» Work request:
Could you reproduce, from the records below, everything from the line with "Small c s (modRound f s)" down to the line with "Small c s (modAlert n f s)", keeping both of those lines and changing nothing?

────────────────────

-- ==== Sys2Proof/Laws/Moves.lean ====
section
/-!
SUPPORT. What a command can do, said once: every command is a chain of the small moves listed here. An invariant of the
machine is proved by looking at each small move.
-/

namespace Sys2Proof.Machine

/-! ### Growth and bounds -/

theorem Grows.refl {cap x : Nat} : Grows cap x x := fun h => ⟨Nat.le_refl _, h⟩

theorem Grows.satAdd {cap x d : Nat} : Grows cap x (satAdd cap x d) := fun h => by
  unfold Machine.satAdd; omega

theorem RowGrows.refl {x : Row} : RowGrows x x := ⟨.refl, .refl, .refl, .refl⟩
theorem FarmGrows.refl {x : Farm} : FarmGrows x x := ⟨.refl, .refl, .refl, .refl, .refl, .refl, .refl, .refl⟩

/-! ### The small moves -/

/-- One small move of command c. -/
inductive Small (c : Instr) : State → State → Prop
  | agenda (s : State) (js : List Job) : Small c s { s with agenda := js }
  | clock (s : State) (t : Nat) : Small c s { s with siteSecond := t }
  | free (s : State) (n : Nat) : Small c s { s with freeCount := n }
  | silence (s : State) (start : Option Nat) (flag : Bool) :
      Small c s { s with board := { s.board with silenceStart := start, silent := flag } }
  | control (s : State) (request page : Bool) (h : c.writes .control) :
      Small c s { s with board := { s.board with modeRequest := request, statusPage := page } }
  | enable (s : State) (v : BitVec 13) (h : c.writes .noticeEnable) :
      Small c s { s with board := { s.board with enable := v } }
  | notice (s : State) (n : Notice) : Small c s (setNotice n s)
  | clearNotices (s : State) (bits : Word) (h : c.writes .notice) : Small c s (clearNotices bits s)
  | take (s : State) (n : SlotIx) (rest : List SlotIx) (ws : List Word) (h : s.board.intake = n :: rest) :
      Small c s { s with board := { s.board with intake := rest, orderRegister := ws } }
  | tag (s : State) (n : SlotIx) (w : Word) : Small c s (modSlot n (fun x => { x with tag := w }) s)
  | abortRequest (s : State) (n : SlotIx) (h : (s.slot n).state = .held) (hq : n ∉ s.board.intake) :
      Small c s (modSlot n (fun x => { x with abortRequested := true }) s)
  | post (s : State) (n : SlotIx) (h : (s.slot n).state = .free) (hc : c.writes .post) :
      Small c s (modBoard (fun b => { b with intake := b.intake ++ [n] }) (modSlot n (fun x => { x with state := .held }) s))
  | collect (s : State) (n : SlotIx) (h : (s.slot n).state = .answered) (hc : c.writes .answered) :
      Small c s (modSlot n (fun x => { x with state := .free }) s)
  | answer (s : State) (n : SlotIx) (cls : AnswerClass) (d : Nat) (ws : List Word) : Small c s (answer n cls d ws s)
  | modes (s : State) (f : ModeUnit → ModeUnit) (h : ∀ x, (f x).mode = x.mode) : Small c s (modModes f s)
  | mode (s : State) (f : ModeUnit → ModeUnit) (h : c.ModeMove s.modes.mode (f s.modes).mode) : Small c s (modModes f s)
  | row (s : State) (r : RowId) (f : Row → Row) (h : ∀ x, (f x).tr = x.tr ∧ RowGrows x (f x)) : Small c s (modRow r f s)
  | flags (s : State) : Small c s (setFlags s)
  | transmission (s : State) (r : RowId) (tr : Nat) (h : RatiosBounded s → tr ≤ 32768) :
      Small c s (setTransmission r tr s)
  | farm (s : State) (f : Farm → Farm) (h : ∀ x, FarmGrows x (f x)) : Small c s (modFarm f s)
  | robot (s : State) (r : RobotId) (f : Robot → Robot) (h : ∀ x, (f x).context = x.context) : Small c s (modRobot r f s)
  | shuttle (s : State) (k : ShuttleIx) (f : Shuttle → Shuttle)
      (h : (tget s.shuttles k).queue.length ≤ 8 → (f (tget s.shuttles k)).queue.length ≤ 8) : Small c s (modShuttle k f s)
  | station (s : State) (n : StationIx) (f : Station → Station) (h : ∀ x, (f x).srf = x.srf ∧ (f x).ts = x.ts) :
      Small c s (modStation n f s)
  | sample (s : State) (n : StationIx) (sr : Nat) (h : sr ≤ 32768) : Small c s (takeSample n sr s)
  | closeStation (s : State) (n : StationIx) : Small c s (closeStation n s)
  | link (s : State) (f : LinkUnit → LinkUnit) (h : LinkLawful s.link → LinkLawful (f s.link)) : Small c s (modLink f s)
  | scanner (s : State) (f : Scanner → Scanner) : Small c s (modScanner f s)
  | round (s : State) (f : Round → Round) (h : ListLawful s.round.candidates → ListLawful (f s.round).candidates) :
      Small c s (modRound f s)
  | alert (s : State) (n : AlertIx) (f : Alert → Alert) (h : ∀ x, AlertLawful x → AlertLawful (f x)) :
      Small c s (modAlert n f s)
  | anemometer (s : State) (a : AnemIx) (f : Anemometer → Anemometer) : Small c s (modAnemometer a f s)
  | pool (s : State) (f : Pool → Pool)
      (h : ∀ x, (f x).records = x.records ∧ (f x).head = x.head ∧ (f x).freeCount = x.freeCount) :
      Small c s (modPool f s)
  | update (s : State) (x : CtxIx) (f : Context → Context) (h : ∀ y, (f y).owner = y.owner ∧ (f y).link = y.link) :
      Small c s (modContext x f s)
  | save (s : State) (x : CtxIx) (q : SaveRequest) (h : (s.robot q.robot).context = none) (hf : s.pool.freeCount ≠ 0)
      (hh : s.pool.head = some x) :
      Small c s (modRobot q.robot (fun b => { b with context := some x })
        (modContext x (fun _ => Context.taken q s.round.number s.siteSecond)
          (modPool (fun p => { p with head := (s.context x).link, freeCount := p.freeCount - 1 }) s)))
  | release (s : State) (x : CtxIx) (r : RobotId) (h : (s.robot r).context = some x) : Small c s (freeRecord x s)
  | marks (s : State) (ms : Mirrors)
      (h : ∀ m, (mirrorOf { s with mirrors := ms } m).count = (mirrorOf s m).count
        ∧ ((mirrorOf s m).pending = true → (mirrorOf { s with mirrors := ms } m).pending = true)
        ∧ ∀ ws, (mirrorOf { s with mirrors := ms } m).rewrite = some ws →
          ∃ vs, (mirrorOf s m).rewrite = some vs ∧ ∀ p ∈ ws, p ∈ vs) :
      Small c s { s with mirrors := ms }
  | rewriteStart (s : State) (m : MirrorId) (h : c = .mirrorRewriteStart m) : Small c s (beginRewrite m s)
  | rewriteEnd (s : State) (m : MirrorId) (h : c = .mirrorRewriteEnd m) : Small c s (endRewrite m s)
  | hostWrite (s : State) (a : Nat) (v : Word) (h : c = .hostMemoryWrite a v) :
      Small c s { s with memory := Memory.write s.memory a v }
  | runEntry (s : State) (p : Plant) (h : c = .runEntryChecks) : Small c s (enterPlant p s)
  | anemometers (s : State) (t : Table 4 Anemometer) : Small c s { s with anemometers := t }
  | leave (s : State) (h : c.writes .control ∨ c = .frameSent ∨ c = .setupAtFrameEnd) :
      Small c s
        { s with
          robots := tabulate fun r => (tget s.robots r).atLeave
          shuttles := tabulate fun k => (tget s.shuttles k).atLeave
          alerts := tabulate fun n => (tget s.alerts n).atLeave
          anemometers := tabulate fun a => { tget s.anemometers a with windowDue := none } }
  | powerOn (s : State) (h : c = .powerOnReset) : Small c s (powerOn s)
  | pinAssert (s : State) (h : c = .pinResetAssert) : Small c s (assertPin s)
  | pinRelease (s : State) (h : c = .pinResetRelease) : Small c s (releasePin s)
  | soft (s : State) (h : c.softResets) : Small c s (warmReset .soft s)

────────────────────

» Exercise result:
      Small c s (modRound f s)
  | alert (s : State) (n : AlertIx) (f : Alert → Alert) (h : ∀ x, AlertLawful x → AlertLawful (f x)) :
      Small c s (modAlert n f s)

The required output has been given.